Unlock a world of possibilities! Login now and discover the exclusive benefits awaiting you.
Hi there,
I think I'm doing something wrong, but I don't know what.
Here is my job
The tDBInput_1 does a full select of the source table
The tmap component routes the columns to the components HashTheKey (produces a hash over two key columns) and HashTheRow (produces a hash over all the columns)
And at the end I want to update the rows that I have selected with the two columns HashKey, and HashRow. This update is on the same table which is used in tDBInput_1.
The table on the database has primary key columns defined including a clusterd index on those fields. All trough the job the fields are marked as key.
After waiting a long time (more than 1,5 minute) the execution looks like this :
Questions are :
1 Why are only 1000 rows selected ?
2 Why does it take a long time to update just 1000 rows ?
3 Is there a work-a-round ?
4 Does anybody know what mistake that I'm making ?
Please help !
Thanks in advance.
Jacco
Think I got it !!
Change the initial load of the table, added an new identity field with an auto increment.
Created a clustered index on the new ID field.
Used the ID field as key in my job, and . . . . . from 145 row/s to 8192 rows/s !!!
Thanks for the hints !!
Jacco
Okay, anwser to self.. . . . Found out why only 1000 rows seem to be selected. Has to do with the Batch size of the tDBOutput component. Changed that to 10000 and 10000 rows are selected.

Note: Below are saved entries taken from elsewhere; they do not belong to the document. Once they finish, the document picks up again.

theorem execJobStart_keep (q : QPRef) (s : State) (hk : Keep L s) :
    KeepRes L (execJobStart q s) := by
  unfold execJobStart
  refine KeepRes.next ?_
  repeat' with_reducible first
    | assumption | apply fetchFail_keep | apply jobEnd_keep | apply qpSet_keep | apply rngUpd_keep | apply wr_keep | intro _
    | split | (simp only [keep_mk]; apply Keep.parts) | refine Keep.of_fst (by assumption) ?_
    | (extract_lets +onlyGivenNames x
       first
         | (refine (fun (hx : Keep L x) => ?_) ?_
            on_goal 1 => clear_value x
            on_goal 2 => subst x)
         | (refine (fun (hx : Keep L x.1) => ?_) ?_
            on_goal 1 => clear_value x
            on_goal 2 => subst x)
         | clear_value x)

theorem onJob_keep (q : QPRef) (op : Nat) (s : State) (f : State → Nat → Job → State) (hk : Keep L s)
    (hf : ∀ k j, Keep L (f s k j)) : Keep L (onJob q op s f) := by
  unfold onJob
  split
  · exact hf _ _
  · exact hk

theorem jobOpen_keep (s : State) (k : Nat) (j : Job) (hk : Keep L s) :
    Keep L (jobOpen s k j) := by
  unfold jobOpen
  repeat' with_reducible first
    | assumption | apply awtOpen_keep | intro _ | split | (simp only [keep_mk]; apply Keep.parts)
    | refine Keep.of_fst (by assumption) ?_

theorem jobRefuse_keep (s : State) (k id : Nat) (glob : Bool) (a len : Nat) (need : Need) (st : Nat) (hk : Keep L s) :
    Keep L (jobRefuse s k id glob a len need st) := by
  unfold jobRefuse
  repeat' with_reducible first
    | assumption | apply jobEnd_keep | apply overlapRaise_keep

theorem execNop_keep (q : QPRef) (s : State) (hk : Keep L s) :
    KeepRes L (execNop q s) := by
  unfold execNop
  refine KeepRes.next ?_
  repeat' with_reducible first
    | assumption | apply jobEnd_keep | apply onJob_keep | intro _ | split | (simp only [keep_mk]; apply Keep.parts)
    | refine Keep.of_fst (by assumption) ?_

theorem execCopy_keep (q : QPRef) (s : State) (hk : Keep L s) :
    KeepRes L (execCopy q s) := by
  unfold execCopy
  refine KeepRes.next ?_
  repeat' with_reducible first
    | assumption | apply jobRefuse_keep | apply jobEnd_keep | apply jobOpen_keep | apply jobSet_keep | apply onJob_keep | apply pump_keep | intro _
    | split | (simp only [keep_mk]; apply Keep.parts) | refine Keep.of_fst (by assumption) ?_
    | (extract_lets +onlyGivenNames x
       first
         | (refine (fun (hx : Keep L x) => ?_) ?_
            on_goal 1 => clear_value x
            on_goal 2 => subst x)
         | (refine (fun (hx : Keep L x.1) => ?_) ?_
            on_goal 1 => clear_value x
            on_goal 2 => subst x)
         | clear_value x)

theorem execPlaceCopy_keep (q : QPRef) (s : State) (hk : Keep L s) : KeepRes L (execPlaceCopy q s) := by
  unfold execPlaceCopy
  refine KeepRes.next (onJob_keep _ _ _ _ hk (fun k j => ?_))
  extract_lets +onlyGivenNames d p taken
  have ht : Keep L (taken s).1 := by
    subst taken
    dsimp only
    split
    · exact hk
    · exact decide'_keep _ _ _ _ _ _ hk
  clear_value taken d p
  split
  · exact jobRefuse_keep _ _ _ _ _ _ _ _ hk
  split
  · rename_i t heq
    exact jobEnd_keep _ _ _ _ (inc_keep _ _ _ (Keep.of_fst heq ht))
  · rename_i t ch heq
    extract_lets u
    have h1 : Keep L u := jobSet_keep _ _ _ (Keep.of_fst heq ht)
    split
    · exact jobRefuse_keep _ _ _ _ _ _ _ _ h1
    · exact pump_keep _ (jobOpen_keep _ _ _ h1)

theorem execFill_keep (q : QPRef) (s : State) (hk : Keep L s) :
    KeepRes L (execFill q s) := by
  unfold execFill
  refine KeepRes.next ?_
  repeat' with_reducible first
    | assumption | apply jobRefuse_keep | apply jobEnd_keep | apply jobOpen_keep | apply jobSet_keep | apply onJob_keep | apply pump_keep | intro _
    | split | (simp only [keep_mk]; apply Keep.parts) | refine Keep.of_fst (by assumption) ?_
    | (extract_lets +onlyGivenNames x
       first
         | (refine (fun (hx : Keep L x) => ?_) ?_
            on_goal 1 => clear_value x
            on_goal 2 => subst x)
         | (refine (fun (hx : Keep L x.1) => ?_) ?_
            on_goal 1 => clear_value x
            on_goal 2 => subst x)
         | clear_value x)

theorem execSeal_keep (q : QPRef) (s : State) (hk : Keep L s) :
    KeepRes L (execSeal q s) := by
  unfold execSeal
  refine KeepRes.next ?_
  repeat' with_reducible first
    | assumption | apply jobEnd_keep | apply onJob_keep | apply sealNamed_keep | intro _ | split
    | (simp only [keep_mk]; apply Keep.parts) | refine Keep.of_fst (by assumption) ?_

theorem execWaitTick_keep (q : QPRef) (s : State) (hk : Keep L s) :
    KeepRes L (execWaitTick q s) := by
  unfold execWaitTick
  refine KeepRes.next ?_
  repeat' with_reducible first
    | assumption | apply jobEnd_keep | apply jobSet_keep | apply onJob_keep | intro _ | split
    | (simp only [keep_mk]; apply Keep.parts) | refine Keep.of_fst (by assumption) ?_
    | (extract_lets +onlyGivenNames x
       first
         | (refine (fun (hx : Keep L x) => ?_) ?_
            on_goal 1 => clear_value x
            on_goal 2 => subst x)
         | (refine (fun (hx : Keep L x.1) => ?_) ?_
            on_goal 1 => clear_value x
            on_goal 2 => subst x)
         | clear_value x)

theorem waitTicks_keep (s : State) (hk : Keep L s) :
    Keep L (waitTicks s) := by
  unfold waitTicks
  repeat' with_reducible first
    | assumption | apply jobEnd_keep | apply forEach_keep | intro _ | split | (simp only [keep_mk]; apply Keep.parts)
    | refine Keep.of_fst (by assumption) ?_
    | (extract_lets +onlyGivenNames x
       first
         | (refine (fun (hx : Keep L x) => ?_) ?_
            on_goal 1 => clear_value x
            on_goal 2 => subst x)
         | (refine (fun (hx : Keep L x.1) => ?_) ?_
            on_goal 1 => clear_value x
            on_goal 2 => subst x)
         | clear_value x)

theorem execWaitTickTimeout_keep (q : QPRef) (s : State) (hk : Keep L s) :
    KeepRes L (execWaitTickTimeout q s) := by
  unfold execWaitTickTimeout
  refine KeepRes.next ?_
  repeat' with_reducible first
    | assumption | apply jobEnd_keep | intro _ | split | (simp only [keep_mk]; apply Keep.parts)
    | refine Keep.of_fst (by assumption) ?_
    | (extract_lets +onlyGivenNames x
       first
         | (refine (fun (hx : Keep L x) => ?_) ?_
            on_goal 1 => clear_value x
            on_goal 2 => subst x)
         | (refine (fun (hx : Keep L x.1) => ?_) ?_
            on_goal 1 => clear_value x
            on_goal 2 => subst x)
         | clear_value x)

theorem execFence_keep (q : QPRef) (s : State) (hk : Keep L s) :
    KeepRes L (execFence q s) := by
  unfold execFence
  refine KeepRes.next ?_
  repeat' with_reducible first
    | assumption | apply jobEnd_keep | apply jobSet_keep | apply onJob_keep | apply pump_keep | apply qpSet_keep | intro _
    | split | (simp only [keep_mk]; apply Keep.parts) | refine Keep.of_fst (by assumption) ?_
    | (extract_lets +onlyGivenNames x
       first
         | (refine (fun (hx : Keep L x) => ?_) ?_
            on_goal 1 => clear_value x
            on_goal 2 => subst x)
         | (refine (fun (hx : Keep L x.1) => ?_) ?_
            on_goal 1 => clear_value x
            on_goal 2 => subst x)
         | clear_value x)

theorem execRecordOnly_keep (q : QPRef) (s : State) (hk : Keep L s) :
    KeepRes L (execRecordOnly q s) := by
  unfold execRecordOnly
  refine KeepRes.next ?_
  repeat' with_reducible first
    | assumption | apply jobEnd_keep | apply onJob_keep | intro _ | split | (simp only [keep_mk]; apply Keep.parts)
    | refine Keep.of_fst (by assumption) ?_
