theorem execClusterSwap_keep (m : Master) (k : Fin 8) (s : State) (hk : Keep L s) :
    KeepRes L (execClusterSwap m k s) := by
  unfold execClusterSwap
  refine KeepRes.next ?_
  repeat' with_reducible first
    | assumption | apply asMaster_keep | apply cluSwap_keep | intro _ | split | (simp only [keep_mk]; apply Keep.parts)
    | refine Keep.of_fst (by assumption) ?_

theorem cluLoading_keep (s : State) (k : Nat) (hk : Keep L s) :
    Keep L (cluLoading s k) := by
  unfold cluLoading
  repeat' with_reducible first
    | assumption | apply cluTo_keep | apply enginesFrom_keep | apply imageCopy_keep | intro _ | split
    | (simp only [keep_mk]; apply Keep.parts) | refine Keep.of_fst (by assumption) ?_

theorem execClusterDrainEnd_keep (k : Fin 8) (timedOut : Bool) (s : State) (hk : Keep L s) :
    KeepRes L (execClusterDrainEnd k timedOut s) := by
  unfold execClusterDrainEnd
  refine KeepRes.next ?_
  repeat' with_reducible first
    | assumption | apply cluLoading_keep | apply jobAgain_keep | apply tagsCut_keep | apply forEach_keep | intro _ | split
    | (simp only [keep_mk]; apply Keep.parts) | refine Keep.of_fst (by assumption) ?_
    | (extract_lets +onlyGivenNames x
       first
         | (refine (fun (hx : Keep L x) => ?_) ?_
            on_goal 1 => clear_value x
            on_goal 2 => subst x)
         | (refine (fun (hx : Keep L x.1) => ?_) ?_
            on_goal 1 => clear_value x
            on_goal 2 => subst x)
         | clear_value x)

theorem cluRuns_keep (s : State) (k : Nat) (hk : Keep L s) :
    Keep L (cluRuns s k) := by
  unfold cluRuns
  repeat' with_reducible first
    | assumption | apply ckrUpd_keep | apply cluTo_keep | apply enginesFrom_keep | apply handGo_keep | rfl
    | apply forEach_keep | intro _ | split | (simp only [keep_mk]; apply Keep.parts) | refine Keep.of_fst (by assumption) ?_
    | (extract_lets +onlyGivenNames x
       first
         | (refine (fun (hx : Keep L x) => ?_) ?_
            on_goal 1 => clear_value x
            on_goal 2 => subst x)
         | (refine (fun (hx : Keep L x.1) => ?_) ?_
            on_goal 1 => clear_value x
            on_goal 2 => subst x)
         | clear_value x)

theorem execClusterLoadDone_keep (k : Fin 8) (s : State) (hk : Keep L s) :
    KeepRes L (execClusterLoadDone k s) := by
  unfold execClusterLoadDone
  refine KeepRes.next ?_
  repeat' with_reducible first
    | assumption | apply cluRuns_keep | intro _ | split | (simp only [keep_mk]; apply Keep.parts)
    | refine Keep.of_fst (by assumption) ?_

theorem clustersStart_keep (s : State) (hk : Keep L s) :
    Keep L (clustersStart s) := by
  unfold clustersStart
  repeat' with_reducible first
    | assumption | apply cluRuns_keep | apply wr_keep | apply forEach_keep | intro _ | split
    | (simp only [keep_mk]; apply Keep.parts) | refine Keep.of_fst (by assumption) ?_

theorem cluBlock_keep (s : State) (k : Nat) (hk : Keep L s) : Keep L (cluBlock s k) := by
  unfold cluBlock
  extract_lets st t
  have ht : Keep L t := ckrUpd_keep _ _ hk rfl rfl
  clear_value st t
  split
  · split
    · exact cluLoading_keep _ _ (cluLeaves_keep _ _ _ ht)
    · have h1 := enginesHeld_keep _ k (cluLeaves_keep _ k 0 ht)
      generalize enginesHeld (cluLeaves t k 0) k = u at h1 ⊢
      exact ⟨h1.regs, h1.ret, h1.stg, h1.cert, fun e he => h1.img e (mem_ndel he), h1.pend⟩
  · exact ht

theorem cluFence_keep (s : State) (k : Nat) (hk : Keep L s) :
    Keep L (cluFence s k) := by
  unfold cluFence
  repeat' with_reducible first
    | assumption | apply cluLeaves_keep | apply enginesFrom_keep | intro _ | split | (simp only [keep_mk]; apply Keep.parts)
    | refine Keep.of_fst (by assumption) ?_

theorem cluRestore_keep (s : State) (k : Nat) (hk : Keep L s) :
    Keep L (cluRestore s k) := by
  unfold cluRestore
  repeat' with_reducible first
    | assumption | apply cluLoading_keep | apply cluUnfence_keep | apply enginesHeld_keep | apply wr_keep | intro _ | split
    | (simp only [keep_mk]; apply Keep.parts) | refine Keep.of_fst (by assumption) ?_

theorem execClusterRestore_keep (m : Master) (k : Fin 8) (s : State) (hk : Keep L s) :
    KeepRes L (execClusterRestore m k s) := by
  unfold execClusterRestore
  refine KeepRes.next ?_
  repeat' with_reducible first
    | assumption | apply asMaster_keep | apply cluRestore_keep | intro _ | split | (simp only [keep_mk]; apply Keep.parts)
    | refine Keep.of_fst (by assumption) ?_

theorem cluReclaim_keep (s : State) (k : Nat) (hk : Keep L s) :
    Keep L (cluReclaim s k) := by
  unfold cluReclaim
  repeat' with_reducible first
    | assumption | apply handGo_keep | apply wr_keep | intro _ | split | (simp only [keep_mk]; apply Keep.parts)
    | refine Keep.of_fst (by assumption) ?_

theorem execClusterReclaim_keep (m : Master) (k : Fin 8) (s : State) (hk : Keep L s) :
    KeepRes L (execClusterReclaim m k s) := by
  unfold execClusterReclaim
  refine KeepRes.next ?_
  repeat' with_reducible first
    | assumption | apply asMaster_keep | apply cluReclaim_keep | intro _ | split | (simp only [keep_mk]; apply Keep.parts)
    | refine Keep.of_fst (by assumption) ?_

theorem engFence_keep (s : State) (e : Nat) (hk : Keep L s) :
    Keep L (engFence s e) := by
  unfold engFence
  repeat' with_reducible first
    | assumption | apply cluFence_keep | apply wr_keep | intro _ | split | (simp only [keep_mk]; apply Keep.parts)
    | refine Keep.of_fst (by assumption) ?_
    | (extract_lets +onlyGivenNames x
       first
         | (refine (fun (hx : Keep L x) => ?_) ?_
            on_goal 1 => clear_value x
            on_goal 2 => subst x)
         | (refine (fun (hx : Keep L x.1) => ?_) ?_
            on_goal 1 => clear_value x
            on_goal 2 => subst x)
         | clear_value x)

theorem execEngineWatchdog_keep (e : Fin 96) (s : State) (hk : Keep L s) :
    KeepRes L (execEngineWatchdog e s) := by
  unfold execEngineWatchdog
  refine KeepRes.next ?_
  repeat' with_reducible first
    | assumption | apply raise_keep | apply wr_keep | intro _ | split | (simp only [keep_mk]; apply Keep.parts)
    | refine Keep.of_fst (by assumption) ?_

theorem engRestore_keep (s : State) (e : Nat) (pass : Bool) (hk : Keep L s) :
    Keep L (engRestore s e pass) := by
  unfold engRestore
  repeat' with_reducible first
    | assumption | apply fenceFree_keep | apply wr_keep | intro _ | split | (simp only [keep_mk]; apply Keep.parts)
    | refine Keep.of_fst (by assumption) ?_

But the problem of the long wait still remains 😔
Well spotted regarding the commit. Sorry I didn't see this earlier.
About the time it takes, can you say whether the time is taken with the reading of data or just the writing? You can test this by replacing the output with a tLogRow and running the job to see how fast the data is written to the output window. If it is definitely the writing of the data, could you show us your output db component settings?
I should say that you will likely get better performance if you allow the DB components to create their own connections and allow the output component to commit by itself. It doesn't look like you need to wait to commit until the end (going by your job design). This might be worth a try.
Thanks for reply !
I tried to strip the job down to its essence. It looks like this now :
When executing the job, the jobs holds on the first 10000 rows as shown above.
After waiting halve a minute the next, and then a long wait and again the following 10000.
When I look to the Activity monitor on MS-SQL Manager, I see that the insert is an expensive query. The execution plan looks like this :
Using an index on the columns, the execution plan looks like this :
To me it is strange that the index is updated, so now I'm lost.
Jacco
Just so that I understand, I take that you have set the component to commit by itself here and to use its own connection? If so, did you see any improvement?
Also, how big is the table being updated? Updates do generally take a bit longer, but from what you said I presume you already knew that. How often is the table reindexed? Your plans do look expensive for a simple update. Do you have similar performance issues if you replicate the updates using just SQL Server (ie, without Talend)?
Other things you can try to tweak this is to modify the batch size (advanced settings) and also, are you using the "update or insert" or "insert or update" option on the table action? Often this can be a pretty heavy load on the job if the table is massive. In this case it is more efficient to identify if the data is an insert or update prior to loading it. Then select two db components, one to insert and one to update.
Yes, the components have their own connection.
Right now the table hold about 900.000 records, but this is in test fase. In production there will be an estimated 5 miljoen records in the table which need to be updated with a hash over the key fields and an hash over the whole record.
The table is not often index. Only the first time, after the insert of all the records the index is created.
Can it be that the index is on two character fields (one is char, the other is varchar) ?? I will test if an integer index will speed things up a bit.
I will also check to see if I have the same performance issue with an other job doing the same actions.
Think I got it !!
Change the initial load of the table, added an new identity field with an auto increment.
Created a clustered index on the new ID field.
Used the ID field as key in my job, and . . . . . from 145 row/s to 8192 rows/s !!!
Thanks for the hints !!
Jacco
I think you did all the work there 😉
Glad you got it sorted and thanks for coming back to give your solution!